La confiance
Par Jean-François Rolin (Association Culturelle de Boquen)
En ces temps d’incertitude, il est bon de trouver des valeurs et des explications qui fassent espérer. Nous avons échangé à Poulancre autour de la confiance. Il est vrai que la défiance et la concurrence sont présentes à toutes les échelles de la société. Plusieurs auteurs mettent en avant actuellement la force de liaison élémentaire de la confiance ; « s’engager dans une action quelconque (circuler en voiture ou tout simplement marcher dans la rue, prêter de l’argent à un ami ou déposer un bulletin dans l’urne), c’est engager un pari, un pari de confiance ». [1] Cette force de liaison de l’individu au monde est déstabilisée par les algorithmes d’internet qui penseraient soi-disant à notre place. Notre goût va toujours à la « modeste gloire des petits engagements quotidiens » comme à de petits moments de transcendance nécessaires à toute action.
Pour la rencontre, la stimulation nous est venue du livre « L’économie à venir » de Gaël Giraud et Felwine Sarr [2]. Pour que les échanges économiques soient ceux d’un monde en commun, il faut donner place au dialogue et non imposer des visions du monde avalisées par les pouvoirs de l’argent ou portées par un seul groupe de pays. Le dialogue de Gaël Giraud et Felwine Sarr dans ce livre est un exercice d’hospitalité, fondé sur l’appel évangélique comme sur les traditions africaines (comme la Teranga, un mode d’hospitalité au Sénégal, pas seulement le nom de l’équipe de foot nationale). En effet, la discussion entre égaux sert de base à un dialogue profond contrant le rapport de force dans lequel nos sociétés post-libérales sont tentées de s’installer. En France, nous tenons à juste titre à nos valeurs de démocratie et de droits de l’Homme issues des Lumières. Mais il y a une tendance toujours très actuelle à projeter ces Lumières sur les autres cultures. Nous oublions ainsi de nous considérer comme « membres d’une totalité interactive de laquelle on apprend et on reçoit en même temps que l’on donne ». Quand l’État se met au service des plus riches : il y a un « détournement de la promesse des Lumières au service d’un projet de privatisation du monde qui n’a plus rien à voir avec le christianisme ». Le partage des ressources est, en effet, le geste primordial de la communauté chrétienne, attesté par les Actes des Apôtres [3]
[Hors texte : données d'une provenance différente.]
/-- A word that the decoder rejects is refused by name, whatever follows it. -/
theorem fetchInstr_of_decode_error {s : State} {e : DecodeError} (mapped : s.pmMapped s.pc = true)
    (h : ∀ next, decode s.chip (memRead s.pm s.pc.toNat) next = .error e) :
    fetchInstr s = .refused (decodeRefusal e) := by
  have word : fetch s = .next (memRead s.pm s.pc.toNat, 0#16) := by
    rw [fetch, pmRead_eq_next.mpr ⟨mapped, rfl⟩, andThen_next, isFirstOfTwo_eq_false_of_decode_error (h 0#16)]
    rfl
  rw [fetchInstr, word, andThen_next, h]

/-- An unmapped first word, or second word of an instruction that has one, stops the fetch. -/
theorem fetch_of_unmapped {s : State}
    (h : s.pmMapped s.pc = false ∨
      s.pmMapped s.pc = true ∧ isFirstOfTwo (memRead s.pm s.pc.toNat) = true ∧ s.pmMapped (seq s.pc 1) = false) :
    fetch s = .fault .pmUnmapped := by
  rcases h with first | ⟨first, two, second⟩
  · rw [fetch, pmRead_of_unmapped first, andThen_fault]
  · rw [fetch, pmRead_eq_next.mpr ⟨first, rfl⟩, andThen_next, if_pos two, pmRead_of_unmapped second, andThen_fault]

theorem stepInstr_of_fetch_fault {s : State} {e : Fault} (h : fetch s = .fault e) : stepInstr s = .fault e :=
  andThen_of_fault (andThen_of_fault h _) _

theorem stepInstr_of_fetchInstr_refused {s : State} {r : Refusal} (h : fetchInstr s = .refused r) :
    stepInstr s = .refused r := by
  rw [stepInstr, h, andThen_refused]

/-- Settles O14: the fetch is the first thing an instruction's step does. -/
theorem badFetchStops : Obligations.BadFetchStops := by
  intro s hp hr hb
  rw [step_eq_stepInstr hp hr hb]
  have rejected {e : DecodeError} (mapped : s.pmMapped s.pc = true)
      (h : ∀ next, decode s.chip (memRead s.pm s.pc.toNat) next = .error e) :
      stepInstr s = .refused (decodeRefusal e) :=
    stepInstr_of_fetchInstr_refused (fetchInstr_of_decode_error mapped h)
  refine ⟨fun first => stepInstr_of_fetch_fault (fetch_of_unmapped (.inl first)), fun mapped => ⟨?_, ?_, ?_, ?_⟩⟩
  · exact fun h => rejected mapped (decode_of_invalidWord h s.chip)
  · exact fun h => rejected mapped (decode_of_reservedWord h s.chip)
  · exact fun h => rejected mapped (decode_of_differingWord h s.chip)
  · intro long second
    refine stepInstr_of_fetch_fault (fetch_of_unmapped (.inr ⟨mapped, ?_, second⟩))
    rw [← isFirstOfTwo_mask]
    simp only [List.mem_cons, List.not_mem_nil, or_false] at long
    rcases long with h | h | h <;> rw [h] <;> decide

end Sys2Proof.Machine
end

section
/-! The miscellaneous instructions that neither swap nor move the stack: LDC, NOP, BREAK, SYS and the coprocessor
(spec/45_misc.md). -/

namespace Sys2Proof.Machine

/-! ### LDC -/

/-- TBH and TBL hold the two halves of a word. -/
def State.setTable (w : Word) (s : State) : State := { s with tbh := w.extractLsb' 8 8, tbl := w.extractLsb' 0 8 }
Nous sommes très sensibles à cette privatisation du monde : privatisation de l’eau, des semences, brevetabilité du vivant… Quasiment un culte de la propriété privée qui bénéficie surtout aux gros propriétaires comme on peut le constater. L’approche écologiste ou le mouvement des communs tendent à s’opposer à cette tendance au nom de la défense de la planète. Jean-Claude Pierre [4] nous avait parlé de l’idée d’une existence juridique de la rivière telle que pratiquée en Nouvelle-Zélande au carrefour des traditions des populations locales et du droit occidental.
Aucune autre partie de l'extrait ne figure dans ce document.